*** Begin section ***
/-- The bytes of operand 2 are read back, whatever follows them. -/
theorem parseModRM_encodeModRM {asz : AddrSize} (reg : BitVec 3) {rm : Rm} (rest : List Byte) (h : rm.ok asz = true) :
    parseModRM asz (encodeModRM reg rm ++ rest) = some (reg, rm) := by
  cases rm with
  | reg n => simp [encodeModRM, parseModRM]
  | mem a =>
    cases a with
    | base rm d =>
      obtain ⟨⟨hasz, hsib⟩, hdisp⟩ : (asz ≠ .a16 ∧ rm ≠ 4#3) ∧ ¬(rm = 5#3 ∧ d = .none) := by
        simpa [Rm.ok, AddrForm.ok, ← not_and_or] using h
      rw [encodeModRM, List.cons_append, parseModRM_mem32 _ _ _ hasz d.md_ne_three]
      simp [parseMem32, parseDisp_bytes, Disp.md_eq_zero, hsib, hdisp]
    | disp32 d =>
      have hasz : asz ≠ .a16 := by simpa [Rm.ok, AddrForm.ok] using h
      rw [encodeModRM, List.cons_append, parseModRM_mem32 _ _ _ hasz (by decide)]
      simp [parseMem32, bytes32, le32_bytes]
    | sib scale index base d =>
      obtain ⟨hasz, hbase⟩ : asz ≠ .a16 ∧ ¬(base = 5#3 ∧ d = .none) := by
        simpa [Rm.ok, AddrForm.ok, ← not_and_or] using h
      rw [encodeModRM, List.cons_append, parseModRM_mem32 _ _ _ hasz d.md_ne_three]
      simp [parseMem32, parseSib, parseDisp_bytes, Disp.md_eq_zero, hbase]
    | sibNoBase scale index d =>
      have hasz : asz ≠ .a16 := by simpa [Rm.ok, AddrForm.ok] using h
      rw [encodeModRM, List.cons_append, parseModRM_mem32 _ _ _ hasz (by decide)]
      simp [parseMem32, parseSib, bytes32, le32_bytes]
    | a16 rm d =>
      obtain ⟨rfl, hdisp⟩ : asz = .a16 ∧ ¬(rm = 6#3 ∧ d = .none) := by
        simpa [Rm.ok, AddrForm.ok, ← not_and_or] using h
      rw [encodeModRM, List.cons_append, parseModRM_mem16 _ _ _ d.md_ne_three]
      cases d with
      | none => simp [parseMem16, Disp16.md, show rm ≠ 6#3 from fun e => hdisp ⟨e, rfl⟩]
      | d8 d => simp [parseMem16, Disp16.md, Disp16.bytes]
      | d16 d => simp [parseMem16, Disp16.md, Disp16.bytes, bytes16, le16_bytes]
    | a16Disp d =>
      obtain rfl : asz = .a16 := by simpa [Rm.ok, AddrForm.ok] using h
      rw [encodeModRM, List.cons_append, parseModRM_mem16 _ _ _ (by decide)]
      simp [parseMem16, bytes16, le16_bytes]

/-! ### A prefix put among the others -/

/-- The prefixes with LOCK put after the first `n`. -/
def insertLock (pre : List Pre) (n : Nat) : List Pre := pre.take n ++ .lock :: pre.drop n

@[simp] theorem mem_insertLock {pre : List Pre} {n : Nat} {p : Pre} : p ∈ insertLock pre n ↔ p = .lock ∨ p ∈ pre := by
  have hsplit : p ∈ pre ↔ p ∈ pre.take n ∨ p ∈ pre.drop n := by rw [← List.mem_append, List.take_append_drop]
  simp only [insertLock, List.mem_append, List.mem_cons, hsplit]
  tauto

/-- LOCK takes no part in choosing the address size (R84). -/
theorem addrSize_insertLock (m : Mode) (pre : List Pre) (n : Nat) : addrSize m (insertLock pre n) = addrSize m pre := by
  simp [addrSize]

/-- LOCK takes no part in choosing the mandatory prefix (R61). -/
theorem mandatory_insertLock (pre : List Pre) (n : Nat) : mandatory (insertLock pre n) = mandatory pre := by
  have hfind (q : Pre → Bool) (hq : q .lock = false) :
      (insertLock pre n).reverse.find? q = pre.reverse.find? q := by
    have hsplit : pre.reverse = (pre.drop n).reverse ++ (pre.take n).reverse := by
      rw [← List.reverse_append, List.take_append_drop]
    rw [hsplit]
    simp [insertLock, List.find?_append, hq]
  simp [mandatory, hfind]

/-- R61, R71, R73: LOCK is a bad prefix before VEX and EVEX. -/
theorem any_badBeforeVex_insertLock (pre : List Pre) (n : Nat) : (insertLock pre n).any Pre.badBeforeVex = true :=
  List.any_eq_true.2 ⟨.lock, mem_insertLock.2 (.inl rfl), rfl⟩

theorem rexPlaced_insertLock {m : Bool} {pre : List Pre} {tail : List Byte} (h : RexPlaced m pre tail) (n : Nat) :
    RexPlaced m (insertLock pre n) tail where
  mode r hr := h.mode r (by simpa using hr)
  last ht r hr := by
    rcases hdrop : pre.drop n with _ | ⟨q, qs⟩
    · simp [insertLock, hdrop] at hr
    · refine h.last ht r ?_
      rw [← List.take_append_drop n pre, hdrop]
      simpa [insertLock, hdrop] using hr

/-- The byte F0H put among the prefix bytes of an encoding is the encoding of LOCK put among the prefixes. -/
theorem insert_lock_byte {pre : List Pre} {n : Nat} (body : List Byte) (hn : n ≤ pre.length) :
    (pre.map Pre.byte ++ body).take n ++ 0xF0 :: (pre.map Pre.byte ++ body).drop n
      = (insertLock pre n).map Pre.byte ++ body := by
  have hlen : n ≤ (pre.map Pre.byte).length := by simpa using hn
  simp [insertLock, List.take_append_of_le_length hlen, List.drop_append_of_le_length hlen, List.map_take, List.map_drop,
    Pre.byte]

/-! ### The payload bytes of VEX and EVEX (R69, R70, R72) -/

/-- The byte after C4H: the stored R, X and B, and the opcode map 0FH. -/
def vex3P0 (p : Vex3Op) : Byte :=
  BitVec.ofBool (!p.r) ++ BitVec.ofBool (!p.x) ++ BitVec.ofBool (!p.b) ++ 0b00001#5

/-- The last payload byte of VEX, `e` its top bit: W in the three-byte form, the stored R in the two-byte form. -/
def vexP (e l : Bool) (pp : Pp) : Byte := BitVec.ofBool e ++ 0b1111#4 ++ BitVec.ofBool l ++ pp.field

/-- The byte after 62H: the stored R, X, B and R', and the opcode map. -/
def evexP0 (p : EvexOp) : Byte :=
  BitVec.ofBool (!p.r) ++ BitVec.ofBool (!p.x) ++ BitVec.ofBool (!p.b) ++ BitVec.ofBool (!p.r4) ++ 0b0001#4

/-- The last payload byte of EVEX, with the stored V' = 1. -/
def evexP2 (p : EvexOp) : Byte := BitVec.ofBool p.z ++ p.ll ++ BitVec.ofBool p.bc ++ 0b1#1 ++ p.aaa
*** End section ***
Above are the records; repeat exactly the lines from the one holding "Disp16.bytes, bytes16, le16_bytes]" down to the one holding "theorem mandatory_insertLock (pre", end lines included.

      | d16 d => simp [parseMem16, Disp16.md, Disp16.bytes, bytes16, le16_bytes]
    | a16Disp d =>
      obtain rfl : asz = .a16 := by simpa [Rm.ok, AddrForm.ok] using h
      rw [encodeModRM, List.cons_append, parseModRM_mem16 _ _ _ (by decide)]
      simp [parseMem16, bytes16, le16_bytes]

/-! ### A prefix put among the others -/

/-- The prefixes with LOCK put after the first `n`. -/
def insertLock (pre : List Pre) (n : Nat) : List Pre := pre.take n ++ .lock :: pre.drop n

@[simp] theorem mem_insertLock {pre : List Pre} {n : Nat} {p : Pre} : p ∈ insertLock pre n ↔ p = .lock ∨ p ∈ pre := by
  have hsplit : p ∈ pre ↔ p ∈ pre.take n ∨ p ∈ pre.drop n := by rw [← List.mem_append, List.take_append_drop]
  simp only [insertLock, List.mem_append, List.mem_cons, hsplit]
  tauto

/-- LOCK takes no part in choosing the address size (R84). -/
theorem addrSize_insertLock (m : Mode) (pre : List Pre) (n : Nat) : addrSize m (insertLock pre n) = addrSize m pre := by
  simp [addrSize]

/-- LOCK takes no part in choosing the mandatory prefix (R61). -/
theorem mandatory_insertLock (pre : List Pre) (n : Nat) : mandatory (insertLock pre n) = mandatory pre := by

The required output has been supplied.